WASHINGTON - On Friday afternoon, hours after Donald Trump became the 45th president of the United States, it seemed like his Inauguration Day was about to end in minor embarrassment as his convoy rolled along Pennsylvania Avenue towards the White House with a disappointingly small crowd watching the spectacle on the sidelines. Many of the viewing galleries that were placed along the route of his inaugural parade remained almost empty and the images of the abandoned seats were visibly clear in the live television reports from the event.
These dismal images were the second blow the new president received on Friday – the first was the constant comparisons by the media between the relatively low number of people who attended his inauguration events, and the almost 2 million who showed up to see the outgoing president, Barack Obama, take the oath of office in 2008. Trump looked confident and at peace as he strolled towards the White House gates, but some members of his team only made things worse by placing an image from Obama's inauguration as the background to his new presidential twitter account. The "stolen" image became a source for countless jokes among the users of the 45th president's favorite social network.
Yet Trump soldiered on, signing his first executive orders, seeing the swift confirmation of his secretaries of defense and homeland security and later attending three inaugural balls in different parts of the city. If the improbability and magnitude of his political achievement weren't enough to overcome the crowd-size issues, Trump also received help in shifting the conversation from an unexpected source – the protesters who took to the streets of Washington, D.C., some of whom chose to conduct acts of violence and vandalism, thus providing the new president proof of the relevancy and importance of his election promise to restore "law and order."
For most of Inauguration Day, the protests throughout Washington remained non-violent. I visited a number of demonstrations scenes across the city, and in each of them, saw Trump supporters and Trump protesters passing each other without any noticeable incidents, except one woman in a "Make America Great Again" shirt who yelled back at the protesters that they were "murdering democracy." Yet in the afternoon hours, the events took a bad turn when protesters in different areas threw rocks and bottles at police officers, broke shop windows, spray-painted military vehicles and set fire to a garbage can. These incidents didn't represent the spirit of the day-long protests, but they caught the media's attention, and for supporters of president Trump, served as a reminder to why they voted for him in the first place.
One Trump supporter in her forties, from North Carolina, who identified herself as Elizabeth, told Haaretz that, "the violence and vandalism of these anarchists is exactly why I decided to vote for Trump." She added that "our country is divided and angry. We need someone who can make everyone feel safe again. We can't have people rioting in the streets like this." Preston and Martha, a couple from Virginia who came to Washington with red "MAGA" hats on their heads, found themselves somehow standing at the heart of a 2,000 people-strong anti-Trump demonstration downtown. They also told Haaretz that the demonstrations "only make us support Trump even more."

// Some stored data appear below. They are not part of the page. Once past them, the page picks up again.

/-- The team's barrier 3. -/
def withBar (g : Group) (b : Barrier) : State :=
  { only g with sys := { (only g).sys with teams := [{ loadedTeam with bars := setAt loadedTeam.bars 3 b }] } }
def bw (a : Bool) : Instr := .barw .always ⟨3, a⟩
def waited (n : Nat) : Group := { tg with slot0 := { tg.slot0 with barWait := some n } }
theorem witness_Barriers :
    Met (only tg) tg (.bari .always ⟨3, .imm 4⟩) (((only tg).barOf 4 3).count = 0 ∧ (only tg).gangBar 4 3 = false) ∧
    Met (withBar tg ⟨true, 4, 1, 0, [], [], 0⟩) tg (.bari .always ⟨3, .imm 4⟩) (((withBar tg ⟨true, 4, 1, 0, [], [], 0⟩).barOf 4 3).count ≠ 0) ∧
    Met (withBar tg ⟨true, 4, 3, 0, [], [], 0⟩) tg (.bara .always 3) (((withBar tg ⟨true, 4, 3, 0, [], [], 0⟩).barOf 4 3).init = true) ∧
    Met (only tg) tg (.bara .always 3) (((only tg).barOf 4 3).init = false) ∧ Met (only tg) tg (bw true) (((only tg).barOf 4 3).init = false) ∧
    Met (withBar tg ⟨true, 2, 1, 0, [], [], 0⟩) tg (bw true) ((((withBar tg ⟨true, 2, 1, 0, [], [], 0⟩).arriveBar 4 3 (some 3)).barOf 4 3).latest.find?
      (fun y => y.1 == 3) = some (3, 0) ∧ (((withBar tg ⟨true, 2, 1, 0, [], [], 0⟩).arriveBar 4 3 (some 3)).barOf 4 3).phase = 1) ∧
    Met (withBar tg ⟨true, 2, 1, 5, [(3, 4)], [], 0⟩) tg (bw false) ((4 : W16) ≠ 5) ∧
    Met (withBar tg ⟨true, 2, 1, 5, [(3, 5)], [], 0⟩) tg (bw false)
      (((withBar tg ⟨true, 2, 1, 5, [(3, 5)], [], 0⟩).barOf 4 3).latest.find? (fun y => y.1 == 3) = some (3, 5)) ∧
    Met (withBar (waited 0) ⟨true, 2, 1, 5, [], [], 1⟩) (waited 0) (bw false) (((waited 0).slot 0).barWait = some 0 ∧ (1 : Nat) ≠ 0) ∧
    Met (withBar (waited 1) ⟨true, 2, 1, 5, [], [], 1⟩) (waited 1) (bw false) (((waited 1).slot 0).barWait = some 1) ∧
    Met (withBar tg ⟨true, 2, 0, 0, [], [], 0⟩) tg (bw true) ((((withBar tg ⟨true, 2, 0, 0, [], [], 0⟩).arriveBar 4 3 (some 3)).barOf 4 3).latest.find?
      (fun y => y.1 == 3) = some (3, 0) ∧ (((withBar tg ⟨true, 2, 0, 0, [], [], 0⟩).arriveBar 4 3 (some 3)).barOf 4 3).phase = 0 ∧
      (tg.slot 0).arrived = false) ∧
    Met (withBar tg ⟨true, 2, 1, 5, [], [], 1⟩) tg (bw false) ((tg.slot 0).barWait = none) ∧
    (0 < (⟨true, 2, 1, 0, [], [], 0⟩ : Barrier).expect ∧ (⟨true, 2, 1, 0, [], [], 0⟩ : Barrier).expect ≤ 1 + 1 ∧ (0 : Nat) + 1 < 2) :=
  ⟨met rfl (by decide) (by decide), met rfl (by decide) (by decide), met rfl (by decide) (by decide), met rfl (by decide) (by decide),
    met rfl (by decide) (by decide), met rfl (by decide) (by decide), met rfl (by decide) (by decide), met rfl (by decide) (by decide),
    met rfl (by decide) (by decide), met rfl (by decide) (by decide), met rfl (by decide) (by decide), met rfl (by decide) (by decide), by decide⟩
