-- ==== Sys2Proof/Decode.lean ====
section
/-! DEFINITION. From a 32-bit command word to a command, and back (30_encoding.md R110 to R121). Decoding is total:
a word is a command, or is refused by name as illegal or reserved (R120). -/

namespace Sys2Proof

/-- Why a word is no command (30_encoding.md R119, R116; 60_exceptions.md R325 codes 1 and 2). -/
inductive DecodeError where
  /-- the opcode is unassigned (R119) -/
  | illegalOpc
  /-- a bit that R116 requires to be 0 is 1 -/
  | reserved
  deriving DecidableEq, Repr

/-- `bits[lo + len - 1 : lo]` of a word (00_scope.md R10). -/
abbrev field (w : Word) (lo len : Nat) : BitVec len := w.extractLsb' lo len

/-- `OPC`, bits 31:24 of every format (30_encoding.md R110). -/
def opcOf (w : Word) : BitVec 8 := field w 24 8

/-- Field `A` of format G, bits 23:16 (R112). -/
def fieldA (w : Word) : Byte := field w 16 8

/-- Field `B` of format G, bits 15:8 (R112). -/
def fieldB (w : Word) : Byte := field w 8 8

/-- `IMM8` of formats P and S, bits 7:0 (R113, R114). -/
def fieldImm8 (w : Word) : Nat := (field w 0 8).toNat

/-- `MASK` of format M, bits 2:0 (R115). -/
def fieldMask (w : Word) : Nat := (field w 0 3).toNat

/-- The polynomial register a 2-bit field numbers (R113, R117). -/
def PReg.ofField (f : BitVec 2) : PReg :=
  match f.toNat with
  | 0 => .P0
  | 1 => .P1
  | 2 => .P2
  | _ => .P3

/-- `PD`, bits 21:20 (R113). -/
def fieldPD (w : Word) : PReg := .ofField (field w 20 2)

/-- `PA`, bits 17:16 (R113). -/
def fieldPA (w : Word) : PReg := .ofField (field w 16 2)

/-- `PB`, bits 13:12 (R113). -/
def fieldPB (w : Word) : PReg := .ofField (field w 12 2)

/-- `SRC`, bit 16 of format S: 0 = `DATA`, 1 = `CW` (R114). -/
def fieldSrc (w : Word) : Src := if field w 16 1 = 0 then .data else .cw

/-- The fields, as (lowest bit, length), that format Z reserves (R111). -/
def zerosZ : List (Nat × Nat) := [(0, 24)]

/-- The fields format G reserves (R112). -/
def zerosG : List (Nat × Nat) := [(0, 8)]

/-- The fields format P reserves (R113). -/
def zerosP : List (Nat × Nat) := [(22, 2), (18, 2), (14, 2), (8, 4)]

/-- The fields format S reserves (R114). -/
def zerosS : List (Nat × Nat) := [(17, 7), (8, 8)]

/-- The fields format M reserves (R115). -/
def zerosM : List (Nat × Nat) := [(3, 21)]

/-- Unused `B` of `GF_EXP` and `GF_LOG` (R116). -/
def unusedB : List (Nat × Nat) := [(8, 8)]

/-- Unused `PA` and `PB` of `PSETNUM` and `RS_GEN` (R116). -/
def unusedPAPB : List (Nat × Nat) := [(16, 2), (12, 2)]

/-- Unused `IMM8` of `PMUL` and `PMOD` (R116). -/
def unusedImm8 : List (Nat × Nat) := [(0, 8)]

/-- Whether every listed field of the word is 0. -/
def allZero (w : Word) (fields : List (Nat × Nat)) : Bool :=
  fields.all fun f => (field w f.1 f.2).toNat == 0

/-- The command, if the fields that must be 0 are 0; else `E_RESERVED` (R116, R120). -/
def unlessReserved (w : Word) (fields : List (Nat × Nat)) (i : Instr) : Except DecodeError Instr :=
  if allZero w fields then .ok i else .error .reserved

/-- Decoding, in the order of 30_encoding.md R120: the opcode (R118, R119), then the reserved and unused fields
(R116), then the operands. -/
def decode (w : Word) : Except DecodeError Instr :=
  match (opcOf w).toNat with
  | 0x00 => unlessReserved w zerosZ .nop
  | 0x10 => unlessReserved w zerosG (.gfMul (fieldA w) (fieldB w))
  | 0x11 => unlessReserved w (zerosG ++ unusedB) (.gfExp (fieldA w))
  | 0x12 => unlessReserved w (zerosG ++ unusedB) (.gfLog (fieldA w))
  | 0x20 => unlessReserved w (zerosP ++ unusedPAPB) (.pSetNum (fieldPD w) (fieldImm8 w))
  | 0x21 => unlessReserved w (zerosP ++ unusedImm8) (.pMul (fieldPD w) (fieldPA w) (fieldPB w))
  | 0x22 => unlessReserved w (zerosP ++ unusedImm8) (.pMod (fieldPD w) (fieldPA w) (fieldPB w))
  | 0x30 => unlessReserved w (zerosP ++ unusedPAPB) (.rsGen (fieldPD w) (fieldImm8 w))
  | 0x31 => unlessReserved w zerosS (.rsEnc (fieldSrc w) (fieldImm8 w))
  | 0x32 => unlessReserved w zerosS (.rsSyn (fieldSrc w) (fieldImm8 w))
  | 0x40 => unlessReserved w zerosZ .blkCfg
  | 0x41 => unlessReserved w zerosZ .interleave
  | 0x50 => unlessReserved w zerosM (.mtxBuild (fieldMask w))
  | 0x51 => unlessReserved w zerosZ .maskScore
  | 0x52 => unlessReserved w zerosZ .mtxFinal
  | 0x60 => unlessReserved w zerosZ .run
  | _ => .error .illegalOpc

/-! ## The encoder (30_encoding.md R111 to R115, R118, R121) -/

/-- The number of a polynomial register. -/
def PReg.index : PReg → Fin 4
  | .P0 => 0
  | .P1 => 1
  | .P2 => 2
  | .P3 => 3

/-- The `SRC` bit (R114). -/
def Src.bit : Src → Nat
  | .data => 0
  | .cw => 1

/-- Opcode in bits 31:24, operand fields below (R110). -/
def commandWord (opc operands : Nat) : Word := BitVec.ofNat 32 (opc * 2 ^ 24 + operands)

/-- The word of a well-formed command, from the syntax table of 30_encoding.md R121. -/
def encode : Instr → Word
  | .nop => commandWord 0x00 0
  | .gfMul a b => commandWord 0x10 (a.toNat * 2 ^ 16 + b.toNat * 2 ^ 8)
  | .gfExp a => commandWord 0x11 (a.toNat * 2 ^ 16)
  | .gfLog a => commandWord 0x12 (a.toNat * 2 ^ 16)
  | .pSetNum d shift => commandWord 0x20 (d.index.val * 2 ^ 20 + shift)
  | .pMul d a b => commandWord 0x21 (d.index.val * 2 ^ 20 + a.index.val * 2 ^ 16 + b.index.val * 2 ^ 12)
  | .pMod d a b => commandWord 0x22 (d.index.val * 2 ^ 20 + a.index.val * 2 ^ 16 + b.index.val * 2 ^ 12)
  | .rsGen d ec => commandWord 0x30 (d.index.val * 2 ^ 20 + ec)
  | .rsEnc src ec => commandWord 0x31 (src.bit * 2 ^ 16 + ec)
  | .rsSyn src ec => commandWord 0x32 (src.bit * 2 ^ 16 + ec)
  | .blkCfg => commandWord 0x40 0
  | .interleave => commandWord 0x41 0
  | .mtxBuild mask => commandWord 0x50 mask
  | .maskScore => commandWord 0x51 0
  | .mtxFinal => commandWord 0x52 0
  | .run => commandWord 0x60 0

/-- The opcode-table row of a word: what the decoder reads from an instruction whose `nbits` low bits are `w`. Every
command is one 32-bit word (R110) and bit `i` of the bus word is bit `i` of the command (20_memory.md R82). -/
def decodeTableWord (nbits w : Nat) : Option Instr :=
  match decode (BitVec.ofNat 32 (w % 2 ^ nbits)) with
  | .ok i => some i
  | .error _ => none

end Sys2Proof
end

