-- ==== Sys2Proof/Machine/Galois.lean ====
section
/-! DEFINITION. The field GF(256) and its polynomials (41_gf.md R140 to R150). -/

namespace Sys2Proof.Machine

/-- Field multiplication (41_gf.md R143). -/
def gfmul (a b : Byte) : Byte :=
  if a = 0 ∨ b = 0 then 0 else expAt ((logAt a + logAt b) % 255)

/-- The inverse of a nonzero element (41_gf.md R143). -/
def gfinv (b : Byte) : Byte := expAt ((255 - logAt b) % 255)

/-- Remove leading zero coefficients (41_gf.md R148). -/
def normalize (p : Poly) : Poly := p.dropWhile (· == 0)

/-- A normalised polynomial: empty, or with a nonzero leading coefficient (41_gf.md R148). -/
abbrev Poly.Normalised (p : Poly) : Prop := p.head? ≠ some 0

/-- XOR the list `ps` into `rs` from position `i` on: `R[i+j] <- R[i+j] ^ ps[j]` (the inner loops of 41_gf.md R149
and R150). Positions past the end of `rs` are dropped; no rule writes one. -/
def xorInto : Nat → List Byte → List Byte → List Byte
  | _, _, [] => []
  | i + 1, ps, r :: rs => r :: xorInto i ps rs
  | 0, [], rs => rs
  | 0, p :: ps, r :: rs => (r ^^^ p) :: xorInto 0 ps rs

/-- The outer loop of 41_gf.md R149: add `A[i] * B`, shifted by `i`, for each coefficient of `A` in turn. -/
def polymulRows (B : Poly) : Nat → Poly → List Byte → List Byte
  | _, [], R => R
  | i, a :: as, R => polymulRows B (i + 1) as (xorInto i (B.map (gfmul a)) R)

/-- Product (41_gf.md R149). -/
def polymul (A B : Poly) : Poly :=
  if A.length = 0 ∨ B.length = 0 then []
  else polymulRows B 0 A (List.replicate (A.length + B.length - 1) 0)

/-- One pass of the loop of 41_gf.md R150: clear `R[0]` by a multiple of `B`, then normalise. -/
def polymodPass (B R : Poly) : Poly :=
  let f := gfmul (R.headD 0) (gfinv (B.headD 0))
  normalize (xorInto 0 (B.map fun b => gfmul b f) R)

/-- The loop of 41_gf.md R150. Each pass shortens `R`, so `fuel` = the length of `A` is enough. -/
def polymodLoop (B : Poly) : Nat → Poly → Poly
  | 0, R => R
  | fuel + 1, R => if B.length ≤ R.length then polymodLoop B fuel (polymodPass B R) else R

/-- Remainder by a nonempty divisor (41_gf.md R150). -/
def polymod (A B : Poly) : Poly := polymodLoop B A.length A

end Sys2Proof.Machine
end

The journalistic clichés about "two Americas" that have been repeated so many times since the election, were nevertheless relevant once again on Friday – in the streets of the American capital, and also on social networks, where some people were delighted to share Trump's crowd sizes, while others angrily tweeted about anarchists on the loose in the nation's capital. A similar divide could be heard when speaking to the protesters on the one side, and the celebrators on the other. "All the Trump supporters I saw on the streets today were white people," one demonstrator explained to Haaretz. "In our demonstration, on the other hand, you could see the whole of America: Blacks and whites, Hispanics, Asians, immigrants, Jews, LGBTQ and more. We are America." Trump's supporters, of course, paint an opposite picture. "All the people demonstrating here are either from D.C. or from the suburbs around it," said Charles Raider, who arrived from Kentucky. "People like me who came here to celebrate inauguration, arrived from all the different states. I met folks from Texas, Florida, and Michigan."
The demonstrations will continue on Saturday, when hundreds of thousands of protesters will participate in the "Women's March on Washington," at the same time that President Trump will attend a prayer at the National Cathedral. Many residents across the city have opened their homes to protesters from other parts of the country who are arriving for the march. The march could likely be a success, but a bigger question is how many people will attend its' "sister marches" in cities across the country. If a quarter million marchers turn out in Washington but very few bother to show up in Detroit, Pittsburgh and Denver, that could reinforce the conclusions of the last election regarding the democratic party's strength along the coasts, and its' weakness against Trump in other parts of America.
President Trump, meanwhile, has left most of the remainder of the weekend without an official schedule, using the time instead to get used to his new work and living environment. The big problems that await him on Day One of his administration aren't going to disappear by Monday morning.